# Input data
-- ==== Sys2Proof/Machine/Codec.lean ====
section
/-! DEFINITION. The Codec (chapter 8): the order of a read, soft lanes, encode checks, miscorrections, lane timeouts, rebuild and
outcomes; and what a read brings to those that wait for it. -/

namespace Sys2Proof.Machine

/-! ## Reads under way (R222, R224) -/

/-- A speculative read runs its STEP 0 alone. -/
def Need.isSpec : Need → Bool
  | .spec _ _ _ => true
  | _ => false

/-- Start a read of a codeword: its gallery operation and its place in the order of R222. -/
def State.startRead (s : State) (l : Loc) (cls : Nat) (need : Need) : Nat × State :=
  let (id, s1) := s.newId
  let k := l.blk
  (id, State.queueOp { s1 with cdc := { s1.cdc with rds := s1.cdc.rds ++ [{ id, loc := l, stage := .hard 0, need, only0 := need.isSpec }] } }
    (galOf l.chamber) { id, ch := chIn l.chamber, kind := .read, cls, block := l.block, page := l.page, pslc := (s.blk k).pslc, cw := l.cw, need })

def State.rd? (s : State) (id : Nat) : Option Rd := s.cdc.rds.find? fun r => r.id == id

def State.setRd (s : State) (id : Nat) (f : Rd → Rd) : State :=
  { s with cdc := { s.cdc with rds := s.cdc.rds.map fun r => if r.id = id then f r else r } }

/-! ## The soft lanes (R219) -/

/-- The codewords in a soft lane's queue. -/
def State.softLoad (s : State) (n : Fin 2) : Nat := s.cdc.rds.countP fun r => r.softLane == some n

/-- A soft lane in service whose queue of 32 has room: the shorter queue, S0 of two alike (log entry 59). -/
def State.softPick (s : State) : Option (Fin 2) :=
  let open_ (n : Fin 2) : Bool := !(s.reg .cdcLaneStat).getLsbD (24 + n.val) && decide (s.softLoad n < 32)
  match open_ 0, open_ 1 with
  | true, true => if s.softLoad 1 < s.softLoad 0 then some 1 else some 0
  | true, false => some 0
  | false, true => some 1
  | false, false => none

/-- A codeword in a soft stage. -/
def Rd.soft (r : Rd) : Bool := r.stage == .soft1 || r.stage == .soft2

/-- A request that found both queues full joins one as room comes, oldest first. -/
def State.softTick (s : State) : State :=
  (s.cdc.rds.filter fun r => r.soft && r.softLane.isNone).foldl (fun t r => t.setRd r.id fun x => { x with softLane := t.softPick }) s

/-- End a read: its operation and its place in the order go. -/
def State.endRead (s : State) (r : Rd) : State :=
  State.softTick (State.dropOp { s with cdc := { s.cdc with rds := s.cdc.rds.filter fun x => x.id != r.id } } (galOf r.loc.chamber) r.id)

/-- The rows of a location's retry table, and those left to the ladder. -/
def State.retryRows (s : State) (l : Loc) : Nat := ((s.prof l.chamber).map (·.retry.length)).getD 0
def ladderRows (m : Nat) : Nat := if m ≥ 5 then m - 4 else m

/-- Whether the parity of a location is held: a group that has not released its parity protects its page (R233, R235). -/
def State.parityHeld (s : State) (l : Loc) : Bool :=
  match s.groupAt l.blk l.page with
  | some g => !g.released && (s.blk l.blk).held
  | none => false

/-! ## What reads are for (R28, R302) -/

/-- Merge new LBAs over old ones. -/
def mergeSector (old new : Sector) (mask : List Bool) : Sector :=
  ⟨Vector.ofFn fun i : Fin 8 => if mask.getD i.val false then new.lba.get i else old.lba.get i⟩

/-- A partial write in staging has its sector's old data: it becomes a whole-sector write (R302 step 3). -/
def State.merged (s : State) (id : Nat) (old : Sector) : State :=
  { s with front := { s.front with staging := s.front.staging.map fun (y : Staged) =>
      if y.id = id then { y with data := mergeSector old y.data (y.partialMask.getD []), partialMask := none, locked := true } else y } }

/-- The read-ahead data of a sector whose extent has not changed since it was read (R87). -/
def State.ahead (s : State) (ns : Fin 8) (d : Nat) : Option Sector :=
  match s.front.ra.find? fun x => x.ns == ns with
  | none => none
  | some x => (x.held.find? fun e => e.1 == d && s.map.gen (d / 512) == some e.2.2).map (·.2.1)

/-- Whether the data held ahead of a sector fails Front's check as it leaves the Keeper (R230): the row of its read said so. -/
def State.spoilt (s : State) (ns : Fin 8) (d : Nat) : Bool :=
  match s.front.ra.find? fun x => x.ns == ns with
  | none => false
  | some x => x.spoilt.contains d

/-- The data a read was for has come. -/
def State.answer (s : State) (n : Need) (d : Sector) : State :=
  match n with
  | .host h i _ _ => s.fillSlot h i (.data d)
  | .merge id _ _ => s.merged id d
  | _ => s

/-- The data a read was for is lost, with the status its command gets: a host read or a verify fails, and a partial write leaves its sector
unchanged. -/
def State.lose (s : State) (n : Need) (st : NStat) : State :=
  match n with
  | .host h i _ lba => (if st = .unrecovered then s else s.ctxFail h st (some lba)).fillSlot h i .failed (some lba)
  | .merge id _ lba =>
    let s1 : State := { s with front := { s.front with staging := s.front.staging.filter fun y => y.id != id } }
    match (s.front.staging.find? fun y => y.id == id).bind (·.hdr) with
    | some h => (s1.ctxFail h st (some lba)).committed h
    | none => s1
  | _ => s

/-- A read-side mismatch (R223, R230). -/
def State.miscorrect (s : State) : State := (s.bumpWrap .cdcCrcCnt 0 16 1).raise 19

# Directions for this task
Transcribe the lines above between the line holding "def ladderRows (m" and the line holding "has come. -/", inclusive, exactly as they stand and with nothing added.

# Task output
def ladderRows (m : Nat) : Nat := if m ≥ 5 then m - 4 else m

/-- Whether the parity of a location is held: a group that has not released its parity protects its page (R233, R235). -/
def State.parityHeld (s : State) (l : Loc) : Bool :=
  match s.groupAt l.blk l.page with
  | some g => !g.released && (s.blk l.blk).held
  | none => false

/-! ## What reads are for (R28, R302) -/

/-- Merge new LBAs over old ones. -/
def mergeSector (old new : Sector) (mask : List Bool) : Sector :=
  ⟨Vector.ofFn fun i : Fin 8 => if mask.getD i.val false then new.lba.get i else old.lba.get i⟩

/-- A partial write in staging has its sector's old data: it becomes a whole-sector write (R302 step 3). -/
def State.merged (s : State) (id : Nat) (old : Sector) : State :=
  { s with front := { s.front with staging := s.front.staging.map fun (y : Staged) =>
      if y.id = id then { y with data := mergeSector old y.data (y.partialMask.getD []), partialMask := none, locked := true } else y } }

/-- The read-ahead data of a sector whose extent has not changed since it was read (R87). -/
def State.ahead (s : State) (ns : Fin 8) (d : Nat) : Option Sector :=
  match s.front.ra.find? fun x => x.ns == ns with
  | none => none
  | some x => (x.held.find? fun e => e.1 == d && s.map.gen (d / 512) == some e.2.2).map (·.2.1)

/-- Whether the data held ahead of a sector fails Front's check as it leaves the Keeper (R230): the row of its read said so. -/
def State.spoilt (s : State) (ns : Fin 8) (d : Nat) : Bool :=
  match s.front.ra.find? fun x => x.ns == ns with
  | none => false
  | some x => x.spoilt.contains d

/-- The data a read was for has come. -/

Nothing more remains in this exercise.